** Data in this exercise follows **

/-- The U-form majors (bit 31 = 1), by their number in [30:25] (R46 to R49). -/
def decodeU (major w : Nat) : Except DecodeError Instr :=
  match major with
  | 0 => decodeU00 w
  | 1 => accept (.addi (sregAt w 19) (sregAt w 13) (BitVec.ofNat 13 (field w 0 13)))
  | 2 => accept (.andiUniform (sregAt w 19) (sregAt w 13) (BitVec.ofNat 13 (field w 0 13)))
  | 3 => accept (.oriUniform (sregAt w 19) (sregAt w 13) (BitVec.ofNat 13 (field w 0 13)))
  | 4 => accept (.xoriUniform (sregAt w 19) (sregAt w 13) (BitVec.ofNat 13 (field w 0 13)))
  | 5 => if field w 6 7 = 0 then accept (.shliUniform (sregAt w 19) (sregAt w 13) (BitVec.ofNat 6 (field w 0 6)))
      else .error .reservedBits
  | 6 => if field w 6 7 = 0 then accept (.shriUniform (sregAt w 19) (sregAt w 13) (BitVec.ofNat 6 (field w 0 6)))
      else .error .reservedBits
  | 7 => if field w 6 7 = 0 then accept (.sariUniform (sregAt w 19) (sregAt w 13) (BitVec.ofNat 6 (field w 0 6)))
      else .error .reservedBits
  | 8 => accept (.slti (sregAt w 19) (sregAt w 13) (BitVec.ofNat 13 (field w 0 13)))
  | 9 => accept (.movw (sregAt w 19) (fin4At w 17) (BitVec.ofNat 16 (field w 1 16)) (flagAt w 0))
  | 10 => accept (.ldgs (sregAt w 19) (sregAt w 13) (USize.ofCode (field w 11 2)) (BitVec.ofNat 11 (field w 0 11)))
  | 11 => accept (.stgs (sregAt w 19) (sregAt w 13) (USize.ofCode (field w 11 2)) (BitVec.ofNat 11 (field w 0 11)))
  | 12 => accept (.ldls (sregAt w 19) (sregAt w 13) (USize.ofCode (field w 11 2)) (BitVec.ofNat 11 (field w 0 11)))
  | 13 => accept (.stls (sregAt w 19) (sregAt w 13) (USize.ofCode (field w 11 2)) (BitVec.ofNat 11 (field w 0 11)))
  | 14 => accept (.ldks (sregAt w 19) (sregAt w 13) (USize.ofCode (field w 11 2)) (BitVec.ofNat 11 (field w 0 11)))
  | 15 => if field w 0 6 = 0 then accept (.vget (sregAt w 19) (vregAt w 12) (fin32At w 7) (flagAt w 6))
      else .error .reservedBits
  | 16 => if field w 0 7 = 0 then accept (.vput (sregAt w 19) (vregAt w 12) (fin32At w 7))
      else .error .reservedBits
  | 17 => if field w 0 6 = 0 then accept (.ballot (sregAt w 19) (vregAt w 12) (fin32At w 7) (flagAt w 6))
      else .error .reservedBits
  | 18 => decodeU12 w
  | 19 => decodeU13 w
  | 20 => decodeU14 w
  | 21 => if field w 20 4 = 0 then accept (.b (flagAt w 24) (BitVec.ofNat 20 (field w 0 20)))
      else .error .reservedBits
  | 22 => match BsCond.ofCode? (field w 21 3) with | none => .error .badCondition | some c => accept (.bs (flagAt w 24) c (sregAt w 15) (BitVec.ofNat 15 (field w 0 15)))
  | 23 => accept (.bk (flagAt w 24) (BkMode.ofCode (field w 22 2)) (kregAt w 19) (BitVec.ofNat 19 (field w 0 19)))
  | 24 => if field w 20 4 = 0 then accept (.call (flagAt w 24) (BitVec.ofNat 20 (field w 0 20)))
      else .error .reservedBits
  | 25 => decodeU19 w
  | 26 => if field w 9 16 = 0 then accept (.phase (flagAt w 8) (BitVec.ofNat 8 (field w 0 8)))
      else .error .reservedBits
  | 27 => if field w 9 16 = 0 then accept (.cbar (flagAt w 8) (BitVec.ofNat 8 (field w 0 8)))
      else .error .reservedBits
  | 28 => if field w 3 22 = 0 then accept (.arrive (fin8At w 0))
      else .error .reservedBits
  | 29 => if field w 3 22 = 0 then accept (.waitb (fin8At w 0))
      else .error .reservedBits
  | 30 => if field w 11 2 = 3 ∧ field w 19 6 = 0 then accept (.spin (sregAt w 13) (BitVec.ofNat 11 (field w 0 11)))
      else .error .reservedBits
  | 31 => decodeU1F w
  | 32 => if field w 2 11 = 0 ∧ field w 19 6 = 0 then match SideMask.ofCode? (field w 0 2) with | none => .error .badMask | some m => accept (.fork (sregAt w 13) m)
      else .error .reservedBits
  | 33 => if field w 2 23 = 0 then match SideMask.ofCode? (field w 0 2) with | none => .error .badMask | some m => accept (.rend m)
      else .error .reservedBits
  | 34 => if field w 0 19 = 0 then accept (.elect (sregAt w 19))
      else .error .reservedBits
  | 35 => if field w 13 12 = 0 then accept (.trap (BitVec.ofNat 13 (field w 0 13)))
      else .error .reservedBits
  | 36 => if field w 0 25 = 0 then accept (.tret)
      else .error .reservedBits
  | 37 => if field w 13 12 = 0 then accept (.sysc (BitVec.ofNat 13 (field w 0 13)))
      else .error .reservedBits
  | 38 => if field w 12 7 = 0 then accept (.mfc (sregAt w 19) (BitVec.ofNat 12 (field w 0 12)))
      else .error .reservedBits
  | 39 => if field w 12 7 = 0 then accept (.mtc (sregAt w 19) (BitVec.ofNat 12 (field w 0 12)))
      else .error .reservedBits
  | 40 => if field w 0 25 = 0 then accept (.halt)
      else .error .reservedBits
  | 41 => if field w 0 25 = 0 then accept (.nop)
      else .error .reservedBits
  | 42 => if field w 0 19 = 0 then accept (.rnxt (sregAt w 19))
      else .error .reservedBits
  | 43 => if field w 0 13 = 0 ∧ field w 19 6 = 0 then accept (.rjmp (sregAt w 13))
      else .error .reservedBits
  | 44 => if field w 0 7 = 0 then accept (.rdraw (sregAt w 19) (sregAt w 13) (sregAt w 7))
      else .error .reservedBits
  | 45 => if field w 0 13 = 0 ∧ field w 19 6 = 0 then accept (.pgreq (sregAt w 13))
      else .error .reservedBits
  | 46 => if field w 0 13 = 0 ∧ field w 19 6 = 0 then accept (.launch (sregAt w 13))
      else .error .reservedBits
  | 47 => if field w 0 13 = 0 ∧ field w 19 6 = 0 then accept (.ntok (sregAt w 13))
      else .error .reservedBits
  | 48 => if field w 2 5 = 0 ∧ field w 19 6 = 0 then accept (.mcfg (sregAt w 13) (sregAt w 7) (fin4At w 0))
      else .error .reservedBits
  | 49 => accept (.mma (fin4At w 23) (vregAt w 16) (vregAt w 9) (sregAt w 3) (flagAt w 2) (flagAt w 1) (flagAt w 0))
  | 50 => accept (.mmax (fin4At w 23) (vregAt w 16) (vregAt w 9) (sregAt w 3) (flagAt w 2) (flagAt w 1) (flagAt w 0))
  | 51 => if field w 0 2 = 0 ∧ field w 3 20 = 0 then accept (.mmz (fin4At w 23) (flagAt w 2))
      else .error .reservedBits
  | 52 => if field w 0 2 = 0 ∧ field w 3 6 = 0 then accept (.mdrain (fin4At w 23) (vregAt w 16) (vregAt w 9) (flagAt w 2))
      else .error .reservedBits
  | 53 => if field w 2 11 = 0 ∧ field w 19 6 = 0 then accept (.msave (sregAt w 13) (fin4At w 0))
      else .error .reservedBits
  | 54 => if field w 2 11 = 0 ∧ field w 19 6 = 0 then accept (.mload (sregAt w 13) (fin4At w 0))
      else .error .reservedBits
  | 55 => if field w 0 2 = 0 ∧ field w 3 13 = 0 then accept (.msmx (fin4At w 23) (vregAt w 16) (flagAt w 2))
      else .error .reservedBits
  | 56 => if field w 2 17 = 0 then accept (.mlint (sregAt w 19) (fin4At w 0))
      else .error .reservedBits
  | 57 => if field w 0 13 = 0 ∧ field w 19 6 = 0 then accept (.mtbl (sregAt w 13))
      else .error .reservedBits
  | 58 => decodeU3A w
  | 59 => decodeU3B w
  | _ => .error .unassignedMajor

/-- The instruction of a 32-bit word (R38, R51). -/
def decodeWord (w : Nat) : Except DecodeError Instr :=
  if field w 31 1 = 0 then decodeL (field w 25 6) w else decodeU (field w 25 6) w

/-- The word that four bytes of memory hold, the first at the lowest address (R6, R38). -/
def wordOfBytes (b0 b1 b2 b3 : Byte) : Nat :=
  b0.toNat + b1.toNat * 2 ^ 8 + b2.toNat * 2 ^ 16 + b3.toNat * 2 ^ 24

/-- Decode the instruction at the head of a list of bytes, and give the bytes that follow it. -/
def decodeBytes : List Byte → Except DecodeError (Instr × List Byte)
  | b0 :: b1 :: b2 :: b3 :: rest =>
    match decodeWord (wordOfBytes b0 b1 b2 b3) with
    | .ok i => .ok (i, rest)
    | .error e => .error e
  | _ => .error .tooShort

/-- The bytes of a word as memory holds it (R6). -/
def bytesOfWord (w : Nat) : List Byte :=
  [BitVec.ofNat 8 w, BitVec.ofNat 8 (w / 2 ^ 8), BitVec.ofNat 8 (w / 2 ^ 16), BitVec.ofNat 8 (w / 2 ^ 24)]

/-- `n` in the field that starts at bit `lo`. -/
def put (n lo : Nat) : Nat := n * 2 ^ lo
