/-- A grid may commit: all its teams have ended, and nothing of it is in flight (R222, R342). -/
def State.mayCommit (s : State) (gr : Nat) : Bool :=
  let g := s.gridOf gr
  decide (0 < g.teams) && g.failing.isNone && (s.gridTeams gr).all (fun t => (s.teamOf t).status == .ended)
    && g.ranks.all g.ended.contains && (s.heldOf gr).isEmpty && g.claims.isEmpty
    && !s.net.reqs.any (fun r => (s.teamOf r.team).grid == gr)
    && !s.net.cmds.any (fun c => !c.queued && c.stage != .deferred && (s.teamOf c.team).grid == gr)

/-- A successor learns the time of a commit and loses a token (R342). -/
def State.tokenTo (s : State) (gi w i : Nat) : State :=
  (s.setNode gi i (fun n => { n with predW := Nat.max n.predW w })).takeToken gi i

/-- NODE_COMMIT (R342): shadows, and deferred shadows in order of issue (R303), are published, the node is DONE, which may open stages
(R363), and its successors lose a token
each, in order. -/
def execNodeCommit (gr : Nat) (s : State) : Out :=
  let g := s.gridOf gr
  if !s.mayCommit gr then .next s
  else match s.graphWaits g.gi (s.commitHeld gr), (s.deferredOf gr).findSome? s.deferredWaits with
  | some s1, _ => .next s1
  | none, some s1 => .next s1
  | none, none =>
    let s1 := (s.deferredOf gr).foldl State.publishDeferred s
    let r := s1.commitShadows gr
    let s2 := r.1.changeNode g.gi g.node (fun n => { n with state := nDone })
    let s3 := (s2.nodeAt g.gi g.node).succ.foldl (fun s i => s.tokenTo g.gi (s.timeSince r.1 r.2) i) s2
    .next ((s3.stopGrid gr).ownDone g.gi)

/-! ### Failure, cancellation and retry (R343 to R346, R359 to R361) -/

/-- The fault record of a failure (R360): `att` are the attempts before it and `cgen` the cancel generation after it. -/
def faultRecord (f : Nat × Nat × Nat × Nat × Nat) (att cgen : Nat) : List Byte :=
  bytesLE 8 (f.2.2.2.2 * 2 ^ 32 + f.1 * 2 ^ 24 + att * 2 ^ 16 + f.2.1) ++ bytesLE 8 f.2.2.1 ++ bytesLE 8 f.2.2.2.1
    ++ bytesLE 8 cgen

/-- Longest-path depths of the nodes reached from a frontier: a node's depth is that of the last frontier it is in. -/
def depthsFrom (succ : Nat → List Nat) : Nat → Nat → List Nat → Tab Nat → Tab Nat
  | 0, _, _, m => m
  | n + 1, d, fr, m =>
    let nx := distinct (fr.flatMap succ)
    if nx.isEmpty then m else depthsFrom succ n (d + 1) nx (nx.foldl (fun m i => Tab.set m i d) m)

/-- Insert (node, depth) in ascending depth, then ascending node. -/
def insertCone (x : Nat × Nat) : List (Nat × Nat) → List (Nat × Nat)
  | [] => [x]
  | y :: t => if x.2 < y.2 || (x.2 == y.2 && x.1 < y.1) then x :: y :: t else y :: insertCone x t

/-- The downstream cone of a node in the order of R344: every transitive successor that is not DONE. -/
def Graph.cone (g : Graph) (i : Nat) : List Nat :=
  let m := depthsFrom (fun j => (g.node j).succ) g.nodes.length 1 [i] []
  ((m.filter (fun p => (g.node p.1).state != nDone)).foldl (fun l p => insertCone p l) []).map (·.1)

/-- The running grid of a node. -/
def State.gridOfNode (s : State) (gi i : Nat) : Option Nat :=
  (List.find? (fun (p : Nat × Grid) => p.2.gi == gi && p.2.node == i) s.grids).map (·.1)

/-- Cancel one member of the cone of node `f` (R344). -/
def State.cancelNode (s : State) (gi f i : Nat) : State :=
  let n := s.nodeAt gi i
  let write (s : State) : State :=
    s.changeNode gi i (fun n => { n with state := nCancelled, cgen := (n.cgen + 1) % 2 ^ 32, byFail := some f })
  if n.state = nWait || n.state = nReady then write { s with ready := s.ready.filter (fun x => x != (gi, i)) }
  else if n.state = nRun then
    write (match s.gridOfNode gi i with
      | some gr => s.stopGrid gr
      | none => s)
  else s

/-- Edges into a node from nodes that are DONE. -/
def Graph.doneInto (g : Graph) (i : Nat) : Nat :=
  ((g.nodes.filter (fun n => n.state == nDone)).map (fun n => n.succ.countP (fun j => j == i))).sum

/-- A cone member that failure `f` cancelled returns to WAIT with its token count recomputed (R345). -/
def State.returnNode (s : State) (gi f i : Nat) : State :=
  let n := s.nodeAt gi i
  if n.state = nCancelled && n.byFail = some f then
    let tok := n.otok - (s.graphAt gi).doneInto i
    if tok = 0 then s.fireNode gi i
    else s.changeNode gi i (fun n => { n with state := nWait, tokens := tok, byFail := none })
  else s

/-- NODE_FAIL's first step, for node `i` of graph `gi` whose grid has been stopped: fault record, FAILED, and the failure is kept to be
worked off: its cone is cancelled next, and a node with budget left is retried (R343 to R345, R359, R360). -/
def State.failNodeOf (s : State) (gi i : Nat) (f : Nat × Nat × Nat × Nat × Nat) : State :=
  let g := s.graphAt gi
  let n := g.node i
  let cg := (n.cgen + 1) % 2 ^ 32
  let s1 := if n.frec = 0 then s else s.publishOwn g.ctx.l1pa [(n.frec, faultRecord f n.attempts cg)]
  let s2 := s1.changeNode gi i (fun n => { n with state := nFailed, attempts := Nat.min 15 (n.attempts + 1), cgen := cg })
  let x : Failing := { node := i, cone := g.cone i, back := g.cone i, retry := decide (n.attempts < 15) && decide (n.attempts + 1 ≤ n.budget)
                       begun := false }
  s2.setGraph gi (fun g => { g with fails := g.fails ++ [x] })

/-- NODE_FAIL (R343). -/
def execNodeFail (gr : Nat) (s : State) : Out :=
  let g := s.gridOf gr
  match g.failing with
  | none => .next s
  | some f => .next ((s.graphWaits g.gi []).getD (((s.stopGrid gr).failNodeOf g.gi g.node f).ownDone g.gi))

/-- Replace the `n`-th failure of a graph; none takes it off the list. -/
def State.setFail (s : State) (gi n : Nat) (x : Option Failing) : State :=
  s.setGraph gi (fun g => { g with fails := match x with
    | some x => modifyAt g.fails n (fun _ => x)
    | none => g.fails.eraseIdx n })

/-- The next step of a failure: one member of the cone is cancelled; then the node is written RETRYING, the members that it cancelled
return one by one, and it is READY again; a node without budget left stays FAILED (R344 to R346). -/
def State.failureStep (s : State) (gi n : Nat) : State :=
  match (s.graphAt gi).fails[n]? with
  | none => s
  | some x => match s.graphWaits gi [] with
    | some s1 => s1
    | none => (match x.cone, x.back with
      | i :: t, _ => (s.cancelNode gi x.node i).setFail gi n (some { x with cone := t })
      | [], b =>
        if !x.retry then s.setFail gi n none
        else if !x.begun then
          (s.changeNode gi x.node (fun n => { n with state := nRetrying })).setFail gi n (some { x with begun := true })
        else match b with
          | i :: t => (s.returnNode gi x.node i).setFail gi n (some { x with back := t })
          | [] => (s.fireNode gi x.node).setFail gi n none).ownDone gi
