-- ==== Sys2Proof/Certificates/Slice0/Obligations.lean ====
section
/-!
DEFINITION. The statements for the provers. The shapes in which results are claimed (LaneResult, UniformResult and the
others, each with its frame) are those of Safety.lean.
-/

namespace Sys2Proof.Claims

open Sys2Proof Sys2Proof.Machine

/-- 1 or 0 as a 64-bit result. -/
def flag64 (b : Bool) : DWord := if b then 1 else 0

end Sys2Proof.Claims

open Sys2Proof Sys2Proof.Machine Sys2Proof.Claims

/-! ### Integer lane instructions -/

/-- R84, R85: the three-register integer lane instructions and IMAD, each result in two's complement of 32 bits. -/
def Obligations.LaneIntegerArithmetic : Prop :=
  ∀ (d a b : VReg) (y z : Bool) (q : Fin 4) (s : State),
    let A := s.grp.lane a
    let B := s.grp.lane b
    let D := s.grp.lane d
    let last := marked [(y, a), (z, b)]
    LaneResult s (exec (.iadd d a b y z q) s) d q last [] (fun l => A l + B l)
      ∧ LaneResult s (exec (.isub d a b y z q) s) d q last [] (fun l => A l - B l)
      ∧ LaneResult s (exec (.imul d a b y z q) s) d q last [] (fun l => A l * B l)
      ∧ LaneResult s (exec (.imulh d a b y z q) s) d q last []
          (fun l => BitVec.ofInt 32 ((A l).toInt * (B l).toInt / 2 ^ 32))
      ∧ LaneResult s (exec (.nmulhLane d a b y z q) s) d q last []
          (fun l => BitVec.ofNat 32 ((A l).toNat * (B l).toNat / 2 ^ 32))
      ∧ LaneResult s (exec (.imad d a b y z q) s) d q last [] (fun l => A l * B l + D l)
      ∧ LaneResult s (exec (.imin d a b y z q) s) d q last [] (fun l => if (A l).toInt ≤ (B l).toInt then A l else B l)
      ∧ LaneResult s (exec (.imax d a b y z q) s) d q last [] (fun l => if (A l).toInt ≤ (B l).toInt then B l else A l)
      ∧ LaneResult s (exec (.nminLane d a b y z q) s) d q last [] (fun l => if (A l).toNat ≤ (B l).toNat then A l else B l)
      ∧ LaneResult s (exec (.nmaxLane d a b y z q) s) d q last [] (fun l => if (A l).toNat ≤ (B l).toNat then B l else A l)

/-- R84, R86, R102: the bitwise functions, the register shifts, whose count is the whole element, not reduced modulo 32, and the
integer functions of LUN. -/
def Obligations.LaneLogicAndShifts : Prop :=
  (∀ (d a b : VReg) (y z : Bool) (q : Fin 4) (s : State),
    let A := s.grp.lane a
    let B := s.grp.lane b
    let last := marked [(y, a), (z, b)]
    LaneResult s (exec (.andLane d a b y z q) s) d q last [] (fun l => A l &&& B l)
      ∧ LaneResult s (exec (.orLane d a b y z q) s) d q last [] (fun l => A l ||| B l)
      ∧ LaneResult s (exec (.xorLane d a b y z q) s) d q last [] (fun l => A l ^^^ B l)
      ∧ LaneResult s (exec (.andnLane d a b y z q) s) d q last [] (fun l => A l &&& ~~~(B l))
      ∧ LaneResult s (exec (.shlLane d a b y z q) s) d q last []
          (fun l => if (B l).toNat ≤ 31 then BitVec.ofNat 32 ((A l).toNat * 2 ^ (B l).toNat) else 0)
      ∧ LaneResult s (exec (.shrLane d a b y z q) s) d q last []
          (fun l => if (B l).toNat ≤ 31 then BitVec.ofNat 32 ((A l).toNat / 2 ^ (B l).toNat) else 0)
      ∧ LaneResult s (exec (.sarLane d a b y z q) s) d q last []
          (fun l => if (B l).toNat ≤ 31 then BitVec.ofInt 32 ((A l).toInt / 2 ^ (B l).toNat)
            else if (A l).getLsbD 31 then 0xFFFFFFFF else 0))
    ∧ ∀ (d a : VReg) (y : Bool) (q : Fin 4) (s : State),
    let A := s.grp.lane a
    let last := marked [(y, a)]
    LaneResult s (exec (.mov d a y q) s) d q last [] A
      ∧ LaneResult s (exec (.not d a y q) s) d q last [] (fun l => ~~~(A l))
      ∧ LaneResult s (exec (.neg d a y q) s) d q last [] (fun l => 0 - A l)
      ∧ LaneResult s (exec (.abs d a y q) s) d q last [] (fun l => if (A l).toInt < 0 then 0 - A l else A l)
      ∧ LaneResult s (exec (.clzLane d a y q) s) d q last []
          (fun l => BitVec.ofNat 32 (if A l = 0 then 32 else 31 - (A l).toNat.log2))
      ∧ LaneResult s (exec (.popcLane d a y q) s) d q last []
          (fun l => BitVec.ofNat 32 ((List.range 32).filter (A l).getLsbD).length)
      ∧ (∀ f : Nat → Word, (∀ l i, i < 32 → (f l).getLsbD i = (A l).getLsbD (31 - i)) →
          LaneResult s (exec (.brev d a y q) s) d q last [] f)
      ∧ LaneResult s (exec (.sext8 d a y q) s) d q last [] (fun l => ((A l).setWidth 8).signExtend 32)
      ∧ LaneResult s (exec (.sext16 d a y q) s) d q last [] (fun l => ((A l).setWidth 16).signExtend 32)
      ∧ LaneResult s (exec (.fneg d a y q) s) d q last [] (fun l => A l ^^^ 0x80000000)
      ∧ LaneResult s (exec (.fabs d a y q) s) d q last [] (fun l => A l &&& 0x7FFFFFFF)
      ∧ LaneResult s (exec (.laneid d q) s) d q [] [] (fun l => BitVec.ofNat 32 l)

/-- R87, R88, R101: the immediate forms, and the integer forms with a uniform operand S, its low 32 bits. -/
def Obligations.LaneImmediateAndUniformForms : Prop :=
  ∀ (d a : VReg) (im : BitVec 8) (n : BitVec 5) (sb : SReg) (y z : Bool) (q : Fin 4) (s : State),
    let A := s.grp.lane a
    let S : Word := (s.grp.getS sb).setWidth 32
    let last := marked [(y, a)]
    let I : Word := im.signExtend 32
    LaneResult s (exec (.iaddi d a im y q) s) d q last [] (fun l => A l + I)
      ∧ LaneResult s (exec (.andiLane d a im y q) s) d q last [] (fun l => A l &&& I)
      ∧ LaneResult s (exec (.oriLane d a im y q) s) d q last [] (fun l => A l ||| I)
      ∧ LaneResult s (exec (.xoriLane d a im y q) s) d q last [] (fun l => A l ^^^ I)
      ∧ LaneResult s (exec (.shliLane d a n y q) s) d q last [] (fun l => A l <<< n.toNat)
      ∧ LaneResult s (exec (.shriLane d a n y q) s) d q last [] (fun l => A l >>> n.toNat)
      ∧ LaneResult s (exec (.sariLane d a n y q) s) d q last [] (fun l => (A l).sshiftRight n.toNat)
      ∧ LaneResult s (exec (.iadds d a sb y z q) s) d q last (markedS [(z, sb)]) (fun l => A l + S)
      ∧ LaneResult s (exec (.imuls d a sb y z q) s) d q last (markedS [(z, sb)]) (fun l => A l * S)
      ∧ LaneResult s (exec (.bcast d sb z q) s) d q [] (markedS [(z, sb)]) (fun _ => S)

/-- R92, R97 to R100: selection and movement between lanes. SEL acts in every issuing lane. The prefixes run over the
acting lanes in ascending order. -/
def Obligations.LaneSelectionMovesAndPrefixes : Prop :=
  ∀ (d a b : VReg) (k : BitVec 5) (y z : Bool) (q : Fin 4) (s : State),
    let A := s.grp.lane a
    let B := s.grp.lane b
    let last := marked [(y, a)]
    let upto := fun l => (s.grp.actors q).filter (fun j => decide (j ≤ l))
    LaneResult s (exec (.sel d a b y z q) s) d 0 (marked [(y, a), (z, b)]) []
        (fun l => if s.grp.getK (kq q) l then A l else B l)
      ∧ LaneResult s (exec (.shfl d a b y z q) s) d q (marked [(y, a), (z, b)]) [] (fun l => A ((B l).toNat % 32))
      ∧ decodeWord (0x24 * 2 ^ 25 + d.val * 2 ^ 18 + a.val * 2 ^ 11 + b.val * 2 ^ 4 + y.toNat * 2 ^ 3 + z.toNat * 2 ^ 2 + q.val)
          = .ok (.shfl d a b y z q)
      ∧ LaneResult s (exec (.shfliIndex d a k y q) s) d q last [] (fun _ => A k.toNat)
      ∧ LaneResult s (exec (.shfliUp d a k y q) s) d q last [] (fun l => if k.toNat ≤ l then A (l - k.toNat) else A l)
      ∧ LaneResult s (exec (.shfliDown d a k y q) s) d q last [] (fun l => if l + k.toNat ≤ 31 then A (l + k.toNat) else A l)
      ∧ LaneResult s (exec (.shfliXor d a k y q) s) d q last [] (fun l => A (l ^^^ k.toNat))
      ∧ LaneResult s (exec (.lscanAddI32 d a y q) s) d q last []
          (fun l => (upto l).foldl (fun r j => r + A j) 0)
      ∧ (∃ f : Nat → Word, LaneResult s (exec (.lscanMaxI32 d a y q) s) d q last [] f
          ∧ ∀ l, l < 32 → s.grp.acts q l = true → (∃ j ∈ upto l, f l = A j) ∧ ∀ j ∈ upto l, (A j).toInt ≤ (f l).toInt)
      ∧ (∃ f : Nat → Word, LaneResult s (exec (.lscanMinI32 d a y q) s) d q last [] f
          ∧ ∀ l, l < 32 → s.grp.acts q l = true → (∃ j ∈ upto l, f l = A j) ∧ ∀ j ∈ upto l, (f l).toInt ≤ (A j).toInt)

** End of Data in this exercise **

- [Work to complete]:
When the line with "end Sys2Proof.Claims" is reached in the data above, start copying there, and copy each line exactly until the line with "32, and the" has been copied; copy nothing else.

- [Reply to the task]:
end Sys2Proof.Claims

open Sys2Proof Sys2Proof.Machine Sys2Proof.Claims

/-! ### Integer lane instructions -/

/-- R84, R85: the three-register integer lane instructions and IMAD, each result in two's complement of 32 bits. -/
def Obligations.LaneIntegerArithmetic : Prop :=
  ∀ (d a b : VReg) (y z : Bool) (q : Fin 4) (s : State),
    let A := s.grp.lane a
    let B := s.grp.lane b
    let D := s.grp.lane d
    let last := marked [(y, a), (z, b)]
    LaneResult s (exec (.iadd d a b y z q) s) d q last [] (fun l => A l + B l)
      ∧ LaneResult s (exec (.isub d a b y z q) s) d q last [] (fun l => A l - B l)
      ∧ LaneResult s (exec (.imul d a b y z q) s) d q last [] (fun l => A l * B l)
      ∧ LaneResult s (exec (.imulh d a b y z q) s) d q last []
          (fun l => BitVec.ofInt 32 ((A l).toInt * (B l).toInt / 2 ^ 32))
      ∧ LaneResult s (exec (.nmulhLane d a b y z q) s) d q last []
          (fun l => BitVec.ofNat 32 ((A l).toNat * (B l).toNat / 2 ^ 32))
      ∧ LaneResult s (exec (.imad d a b y z q) s) d q last [] (fun l => A l * B l + D l)
      ∧ LaneResult s (exec (.imin d a b y z q) s) d q last [] (fun l => if (A l).toInt ≤ (B l).toInt then A l else B l)
      ∧ LaneResult s (exec (.imax d a b y z q) s) d q last [] (fun l => if (A l).toInt ≤ (B l).toInt then B l else A l)
      ∧ LaneResult s (exec (.nminLane d a b y z q) s) d q last [] (fun l => if (A l).toNat ≤ (B l).toNat then A l else B l)
      ∧ LaneResult s (exec (.nmaxLane d a b y z q) s) d q last [] (fun l => if (A l).toNat ≤ (B l).toNat then B l else A l)

/-- R84, R86, R102: the bitwise functions, the register shifts, whose count is the whole element, not reduced modulo 32, and the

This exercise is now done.